--- Input material Enclosed Below ---

theorem test_witness_NmiEntersAtItsVector :
    let h : Hart nmi := { at_ nmi 0x36 0x200 with env := [[.tick, .nmi]] }
    nmi.nmiPresent = true ∧ EnvEvent.nmi ∈ dueEvents h := by decide

/-- Listed events, and free ones; a step that goes on. -/
theorem test_witness_EventsChangeOnlyTimerAndPending :
    let h : Hart .default := { at_ .default 0x36 0x200 with mip := timerOn, env := [[.tick, .remoteMsip true]] }
    h.mip.mtimer = true ∧ h.env = [.tick, .remoteMsip true] :: [] ∧ (afterEvents h).mip.msoft = true ∧
    (Hart.reset .default).env = [] ∧ goesTo (stepWith idle ⟨_, h⟩) (fun _ => true) = true :=
  ⟨rfl, rfl, rfl, rfl, by decide⟩

/-- Clause by clause, at the edges of `PMEM`: misaligned; another scheme; outside, with 32-bit alignment; outside in the
second half only, with 16-bit alignment; the last word inside. -/
theorem test_witness_FetchOutcomes :
    small.pcAligned (0x2FE#32 : Word small.width) = false ∧
    (paged.pcAligned (0x200#32 : Word paged.width) = true ∧ (at_ paged 0x10004E 0x200).mstatus.vm = .sv32) ∧
    (small.pcAligned (0x300#32 : Word small.width) = true ∧ small.ialign = .a32 ∧
      allows small .execute (0x300#32 : Word small.width) 4 = false) ∧
    (small16.pcAligned (0x2FE#32 : Word small16.width) = true ∧ small16.ialign = .a16 ∧
      allows small16 .execute (0x2FE#32 : Word small16.width) 4 = false ∧
      allows small16 .execute (0x2FE#32 : Word small16.width) 2 = true) ∧
    (small16.pcAligned (0x300#32 : Word small16.width) = true ∧
      allows small16 .execute (0x300#32 : Word small16.width) 2 = false) ∧
    (small.pcAligned (0x2FC#32 : Word small.width) = true ∧
      allows small .execute (0x2FC#32 : Word small.width) 4 = true) := by decide

/-- In `step`; and with a base ISA, three halves of which the third, or the second and third, cannot be executed. -/
theorem test_witness_FetchAccessFaultTraps :
    let h := at_ small 0x36 0x300
    let third := withWord (at_ small16 0x36 0x2FC) 0x001F
    let second := withWord (at_ small16 0x36 0x2FE) 0x001F
    (NoInterruptDue h ∧ small.pcAligned h.pc = true ∧ h.mstatus.vm = .mbare ∧ allows small .execute h.pc 4 = false ∧
      h.cur = .m) ∧
    (NoInterruptDue third ∧ small16.ialign = .a16 ∧ small16.pcAligned third.pc = true ∧ third.mstatus.vm = .mbare ∧
      restAfter (lengths.rest small16 (halfAt third third.pc 0)) [halfAt third third.pc 1] = some (.goesOn fun _ => .ends) ∧
      allows small16 .execute third.pc 4 = true ∧ allows small16 .execute (third.pc + 4) 2 = false ∧
      fetch third third.pc = .ok 0x001F#32 ∧ decodeWord 0x001F#32 = .error .notSystem) ∧
    (NoInterruptDue second ∧ allows small16 .execute second.pc 2 = true ∧
      allows small16 .execute (second.pc + 2) 2 = false ∧ fetch second second.pc = .raise (.instAccess 0x300#32)) :=
  ⟨⟨⟨rfl, rfl⟩, by decide, rfl, by decide, rfl⟩, ⟨⟨rfl, rfl⟩, rfl, rfl, rfl, rfl, rfl, rfl, rfl, rfl⟩,
   ⟨⟨rfl, rfl⟩, rfl, rfl, rfl⟩⟩

theorem test_witness_NonMbareAccessesAreRefused :
    let h := at_ paged 0x10004E 0x200
    h.mstatus.vm ≠ .mbare ∧ 0 < 4 ∧ NoInterruptDue h ∧ paged.pcAligned h.pc = true :=
  ⟨by decide, by decide, ⟨rfl, rfl⟩, by decide⟩

/-- A delegated trap; an exception that records an address, an interrupt and an NMI, from U in a stack of depth 4; a legal
layout other than the default. -/
theorem test_witness_TrapEntryEffect :
    let h := at_ ushm 0x249 0x400
    handlerMode h (.exception (.loadAccess 0x500#32)) = .m ∧ handlerMode h (.interrupt .timer) = .m ∧
    handlerMode h (.nmi 7) = .m ∧ ushm.pcAligned (0x400#32 : Word ushm.width) = true ∧ 2 + 1 < ushm.modes.depth ∧
    ushm.extraVector false 5 = none ∧ ushm.extraVector true 1 = none ∧ ushm.layout = Layout.default ushm.width ∧
    layoutOk moved = true ∧ handlerMode delegated (.exception .breakpoint) ≠ .m := by decide

/-- A layout of every field. -/
theorem test_witness_CsrAddressesAndFieldsOfTheSpec :
    csrAddrOk moved = true ∧ um.csrAddr = CsrAddresses.default ∧ um.layout = Layout.default um.width := by decide

theorem test_witness_TrapEntryFrame :
    let h := at_ .default 0x36 0x200
    takeTrap h (.exception .illegal) h.pc = .next (trapInto h (.exception .illegal) h.pc) := by rfl

/-- Both sides of each equivalence: a delegated and an undelegated call from U, and a call from M. -/
theorem test_witness_DelegatedTrapsAreRefused :
    let h : Hart usm := { at_ usm 0x49 0x400 with mtdeleg := 0x100#32 }
    (h.cur ≠ .m ∧ (csrRead h .mtdeleg).getLsbD (Exc.ecall (n := 32) .u).code.toNat = true) ∧
    ¬(h.cur ≠ .m ∧ (csrRead h .mtdeleg).getLsbD (Exc.breakpoint (n := 32)).code.toNat = true) ∧
    (at_ usm 0x4E 0x200).cur = .m := by decide

theorem test_witness_EretAfterATrapRestores :
    let h := at_ um 0x09 0x400
    takeTrap h (.exception (.ecall .u)) h.pc = .next (trapInto h (.exception (.ecall .u)) h.pc) ∧
    um.pcAligned h.pc = true := ⟨rfl, by decide⟩

/-- From U delegated, from M, and from U undelegated. -/
theorem test_witness_EcallTakesItsException :
    (delegated.cur ≠ .m ∧ (csrRead delegated .mtdeleg).getLsbD (8 + delegated.cur.code.toNat) = true) ∧
    (at_ .default 0x37 0x208).cur = .m ∧ Config.default.pcAligned (at_ .default 0x37 0x208).pc = true ∧
    (at_ um 0x09 0x404).cur = .u ∧ (csrRead (at_ um 0x09 0x404) .mtdeleg).getLsbD 8 = false ∧
    um.extraVector false (8 + (at_ um 0x09 0x404).cur.code.setWidth 4) = none := by decide

theorem test_witness_EbreakTakesItsException :
    (delegated.cur ≠ .m ∧ (csrRead delegated .mtdeleg).getLsbD 3 = true) ∧
    (at_ .default 0x36 0x300).cur = .m ∧ Config.default.pcAligned (at_ .default 0x36 0x300).pc = true ∧
    (at_ um 0x09 0x404).cur = .u ∧ (csrRead (at_ um 0x09 0x404) .mtdeleg).getLsbD 3 = false ∧
    um.extraVector false 3 = none := by decide

theorem test_witness_EretInMachineMode : (at_ ushm 0x24E 0x200).cur = .m ∧ 2 + 1 < ushm.modes.depth := by decide

theorem test_witness_EretBelowMachineMode :
    (at_ ushm 0x248 0x200).cur = .u ∧ (at_ ushm 0x24A 0x200).cur = .s ∧ (at_ ushm 0x24C 0x200).cur = .h := by decide

/-- Each clause: below M; M without the mode; M with it. -/
theorem test_witness_RedirectionOutcomes :
    (at_ um 0x09 0x400).cur ≠ .m ∧ (at_ um 0x0E 0x200).cur = .m ∧ um.modes.has .s = false ∧ um.modes.has .h = false ∧
    um.extraVector false 2 = none ∧
    (at_ ushm 0x24E 0x200).cur = .m ∧ ushm.modes.has .s = true ∧ ushm.modes.has .h = true := by decide

/-- A trapping one and ERET. -/
theorem test_witness_SystemInstructionFrame :
    let h := at_ .default 0x36 0x200
    csrNumber .ecall = none ∧ csrNumber .eret = none ∧
    exec .ecall ⟨_, h⟩ = .next ⟨_, trapInto h (.exception (.ecall .m)) h.pc⟩ ∧
    exec .eret ⟨_, h⟩ = .next ⟨_, trapReturn h⟩ ∧ h.cur = .m := ⟨rfl, rfl, rfl, rfl, rfl⟩

/-- `mscratch`, and `mstatus` with an accepted value. -/
theorem test_witness_CsrrwCompletes :
    let h := withReg (at_ um 0x0E 0x200) 5 0x09
    h.cur = .m ∧ um.regOk 31 = true ∧ um.regOk 5 = true ∧ csrOfAddr um 0x340#12 = some .mscratch ∧
    csrOfAddr um 0x300#12 = some .mstatus ∧ BitVec.extractLsb' 10 2 0x300#12 ≠ 0b11#2 ∧
    BitVec.extractLsb' 10 2 0x340#12 ≠ 0b11#2 ∧ mstatusModesOk um (h.reg 5) = true ∧ mstatusVmOk um (h.reg 5) = true := by
  decide

/-- A pure read of a read-only register, and a write of `mstatus`. -/
theorem test_witness_CsrrsCompletes :
    let h := withReg (at_ um 0x0E 0x200) 5 0x09
    h.cur = .m ∧ um.regOk 0 = true ∧ um.regOk 5 = true ∧ csrOfAddr um 0xF00#12 = some .mcpuid ∧
    csrOfAddr um 0x300#12 = some .mstatus ∧ (5 : Reg) ≠ 0 ∧ BitVec.extractLsb' 10 2 0x300#12 ≠ 0b11#2 ∧
    mstatusModesOk um (csrRead h .mstatus ||| h.reg 5) = true ∧
    mstatusVmOk um (csrRead h .mstatus ||| h.reg 5) = true := by decide

theorem test_witness_CsrrcCompletes :
    let h := withReg (at_ um 0x0E 0x200) 5 0x06
    h.cur = .m ∧ um.regOk 0 = true ∧ um.regOk 5 = true ∧ csrOfAddr um 0xF01#12 = some .mimpid ∧
    csrOfAddr um 0x300#12 = some .mstatus ∧ (5 : Reg) ≠ 0 ∧ BitVec.extractLsb' 10 2 0x300#12 ≠ 0b11#2 ∧
    mstatusModesOk um (csrRead h .mstatus &&& ~~~(h.reg 5)) = true ∧
    mstatusVmOk um (csrRead h .mstatus &&& ~~~(h.reg 5)) = true := by decide

theorem test_witness_CsrrwiCompletes :
    (at_ um 0x0E 0x200).cur = .m ∧ um.regOk 31 = true ∧ csrOfAddr um 0x300#12 = some .mstatus ∧
    BitVec.extractLsb' 10 2 0x300#12 ≠ 0b11#2 ∧ mstatusModesOk um ((9#5).setWidth um.width) = true ∧
    mstatusVmOk um ((9#5).setWidth um.width) = true := by decide

theorem test_witness_CsrrsiCompletes :
    let h := at_ um 0x0E 0x200
    h.cur = .m ∧ um.regOk 31 = true ∧ csrOfAddr um 0x300#12 = some .mstatus ∧ (1#5) ≠ 0 ∧
    BitVec.extractLsb' 10 2 0x300#12 ≠ 0b11#2 ∧ mstatusModesOk um (csrRead h .mstatus ||| (1#5).setWidth um.width) = true ∧
    mstatusVmOk um (csrRead h .mstatus ||| (1#5).setWidth um.width) = true := by decide

theorem test_witness_CsrrciCompletes :
    let h := at_ um 0x0E 0x200
    h.cur = .m ∧ um.regOk 31 = true ∧ csrOfAddr um 0x300#12 = some .mstatus ∧ (6#5) ≠ 0 ∧
    BitVec.extractLsb' 10 2 0x300#12 ≠ 0b11#2 ∧
    mstatusModesOk um (csrRead h .mstatus &&& ~~~((6#5).setWidth um.width)) = true ∧
    mstatusVmOk um (csrRead h .mstatus &&& ~~~((6#5).setWidth um.width)) = true := by decide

--- End of Enclosed Input material ---

> _Work request_
From the first line of the data above to the line holding "h.mip.mtimer = true", reproduce each line exactly; emit no other lines.

> _Task output_
theorem test_witness_NmiEntersAtItsVector :
    let h : Hart nmi := { at_ nmi 0x36 0x200 with env := [[.tick, .nmi]] }
    nmi.nmiPresent = true ∧ EnvEvent.nmi ∈ dueEvents h := by decide

/-- Listed events, and free ones; a step that goes on. -/
theorem test_witness_EventsChangeOnlyTimerAndPending :
    let h : Hart .default := { at_ .default 0x36 0x200 with mip := timerOn, env := [[.tick, .remoteMsip true]] }
    h.mip.mtimer = true ∧ h.env = [.tick, .remoteMsip true] :: [] ∧ (afterEvents h).mip.msoft = true ∧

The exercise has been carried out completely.